**WHAT YOU SHOULD DO**
Write down the whole listing below again without changing a word.
╭──
-- ==== Sys2Proof/Laws/PerInstr.lean ====
section
/-! SUPPORT. Statements made per command. FieldLayout: the word of a command has the operation code and the
all-channels bit of its row of rule R55, and a `zero` field of 0. -/

namespace Sys2Proof.Laws

/-- The columns `op` and `A` of rule R55. -/
def opcodeOf : Instr → BitVec 4 × Bool
  | .get _ => (0x1, false)
  | .set _ _ => (0x2, false)
  | .adds _ _ => (0x3, false)
  | .addsAll _ => (0x3, true)
  | .subs _ _ => (0x4, false)
  | .subsAll _ => (0x4, true)
  | .addw _ _ => (0x5, false)
  | .addwAll _ => (0x5, true)
  | .subw _ _ => (0x6, false)
  | .subwAll _ => (0x6, true)
  | .rotl _ => (0x7, false)
  | .rotr _ => (0x8, false)
  | .rebuild => (0x9, false)
  | .onmask _ => (0xA, false)
  | .offmask _ => (0xB, false)

/-- The three fixed fields of the word of `c`. -/
def FieldLayout.Statement (c : Instr) : Prop :=
  (opField (encode c), allField (encode c)) = opcodeOf c ∧ zeroField (encode c) = 0

/-- A command whose word is `commandWord op a i v` has the layout of `op` and `a`. -/
theorem FieldLayout.of_commandWord (c : Instr) (op : Nat) (a : Bool) (i v : Byte) (hw : encode c = commandWord op a i v)
    (hc : opcodeOf c = (BitVec.ofNat 4 op, a)) : FieldLayout.Statement c := by
  refine ⟨?_, ?_⟩
  · rw [hw, hc, opField_commandWord, allField_commandWord]
  · rw [hw, zeroField_commandWord]

theorem FieldLayout.get (i : Byte) : FieldLayout.Statement (.get i) := FieldLayout.of_commandWord _ _ _ _ _ rfl rfl
theorem FieldLayout.set (i v : Byte) : FieldLayout.Statement (.set i v) := FieldLayout.of_commandWord _ _ _ _ _ rfl rfl
theorem FieldLayout.adds (i v : Byte) : FieldLayout.Statement (.adds i v) := FieldLayout.of_commandWord _ _ _ _ _ rfl rfl
theorem FieldLayout.addsAll (v : Byte) : FieldLayout.Statement (.addsAll v) := FieldLayout.of_commandWord _ _ _ _ _ rfl rfl
theorem FieldLayout.subs (i v : Byte) : FieldLayout.Statement (.subs i v) := FieldLayout.of_commandWord _ _ _ _ _ rfl rfl
theorem FieldLayout.subsAll (v : Byte) : FieldLayout.Statement (.subsAll v) := FieldLayout.of_commandWord _ _ _ _ _ rfl rfl
theorem FieldLayout.addw (i v : Byte) : FieldLayout.Statement (.addw i v) := FieldLayout.of_commandWord _ _ _ _ _ rfl rfl
theorem FieldLayout.addwAll (v : Byte) : FieldLayout.Statement (.addwAll v) := FieldLayout.of_commandWord _ _ _ _ _ rfl rfl
theorem FieldLayout.subw (i v : Byte) : FieldLayout.Statement (.subw i v) := FieldLayout.of_commandWord _ _ _ _ _ rfl rfl
theorem FieldLayout.subwAll (v : Byte) : FieldLayout.Statement (.subwAll v) := FieldLayout.of_commandWord _ _ _ _ _ rfl rfl
theorem FieldLayout.rotl (k : Byte) : FieldLayout.Statement (.rotl k) := FieldLayout.of_commandWord _ _ _ _ _ rfl rfl
theorem FieldLayout.rotr (k : Byte) : FieldLayout.Statement (.rotr k) := FieldLayout.of_commandWord _ _ _ _ _ rfl rfl
theorem FieldLayout.rebuild : FieldLayout.Statement .rebuild := FieldLayout.of_commandWord _ _ _ _ _ rfl rfl
theorem FieldLayout.onmask (t : Byte) : FieldLayout.Statement (.onmask t) := FieldLayout.of_commandWord _ _ _ _ _ rfl rfl
theorem FieldLayout.offmask (t : Byte) : FieldLayout.Statement (.offmask t) := FieldLayout.of_commandWord _ _ _ _ _ rfl rfl

end Sys2Proof.Laws
end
╰──
**ANSWER TO THIS TASK**
-- ==== Sys2Proof/Laws/PerInstr.lean ====
section
/-! SUPPORT. Statements made per command. FieldLayout: the word of a command has the operation code and the
all-channels bit of its row of rule R55, and a `zero` field of 0. -/

namespace Sys2Proof.Laws

/-- The columns `op` and `A` of rule R55. -/
def opcodeOf : Instr → BitVec 4 × Bool
  | .get _ => (0x1, false)
  | .set _ _ => (0x2, false)
  | .adds _ _ => (0x3, false)
  | .addsAll _ => (0x3, true)
  | .subs _ _ => (0x4, false)
  | .subsAll _ => (0x4, true)
  | .addw _ _ => (0x5, false)
  | .addwAll _ => (0x5, true)
  | .subw _ _ => (0x6, false)
  | .subwAll _ => (0x6, true)
  | .rotl _ => (0x7, false)
  | .rotr _ => (0x8, false)
  | .rebuild => (0x9, false)
  | .onmask _ => (0xA, false)
  | .offmask _ => (0xB, false)

/-- The three fixed fields of the word of `c`. -/
def FieldLayout.Statement (c : Instr) : Prop :=
  (opField (encode c), allField (encode c)) = opcodeOf c ∧ zeroField (encode c) = 0

/-- A command whose word is `commandWord op a i v` has the layout of `op` and `a`. -/
theorem FieldLayout.of_commandWord (c : Instr) (op : Nat) (a : Bool) (i v : Byte) (hw : encode c = commandWord op a i v)
    (hc : opcodeOf c = (BitVec.ofNat 4 op, a)) : FieldLayout.Statement c := by
  refine ⟨?_, ?_⟩
  · rw [hw, hc, opField_commandWord, allField_commandWord]
  · rw [hw, zeroField_commandWord]

theorem FieldLayout.get (i : Byte) : FieldLayout.Statement (.get i) := FieldLayout.of_commandWord _ _ _ _ _ rfl rfl
theorem FieldLayout.set (i v : Byte) : FieldLayout.Statement (.set i v) := FieldLayout.of_commandWord _ _ _ _ _ rfl rfl
theorem FieldLayout.adds (i v : Byte) : FieldLayout.Statement (.adds i v) := FieldLayout.of_commandWord _ _ _ _ _ rfl rfl
theorem FieldLayout.addsAll (v : Byte) : FieldLayout.Statement (.addsAll v) := FieldLayout.of_commandWord _ _ _ _ _ rfl rfl
theorem FieldLayout.subs (i v : Byte) : FieldLayout.Statement (.subs i v) := FieldLayout.of_commandWord _ _ _ _ _ rfl rfl
theorem FieldLayout.subsAll (v : Byte) : FieldLayout.Statement (.subsAll v) := FieldLayout.of_commandWord _ _ _ _ _ rfl rfl
theorem FieldLayout.addw (i v : Byte) : FieldLayout.Statement (.addw i v) := FieldLayout.of_commandWord _ _ _ _ _ rfl rfl
theorem FieldLayout.addwAll (v : Byte) : FieldLayout.Statement (.addwAll v) := FieldLayout.of_commandWord _ _ _ _ _ rfl rfl
theorem FieldLayout.subw (i v : Byte) : FieldLayout.Statement (.subw i v) := FieldLayout.of_commandWord _ _ _ _ _ rfl rfl
theorem FieldLayout.subwAll (v : Byte) : FieldLayout.Statement (.subwAll v) := FieldLayout.of_commandWord _ _ _ _ _ rfl rfl
theorem FieldLayout.rotl (k : Byte) : FieldLayout.Statement (.rotl k) := FieldLayout.of_commandWord _ _ _ _ _ rfl rfl
theorem FieldLayout.rotr (k : Byte) : FieldLayout.Statement (.rotr k) := FieldLayout.of_commandWord _ _ _ _ _ rfl rfl
theorem FieldLayout.rebuild : FieldLayout.Statement .rebuild := FieldLayout.of_commandWord _ _ _ _ _ rfl rfl
theorem FieldLayout.onmask (t : Byte) : FieldLayout.Statement (.onmask t) := FieldLayout.of_commandWord _ _ _ _ _ rfl rfl
theorem FieldLayout.offmask (t : Byte) : FieldLayout.Statement (.offmask t) := FieldLayout.of_commandWord _ _ _ _ _ rfl rfl

end Sys2Proof.Laws
end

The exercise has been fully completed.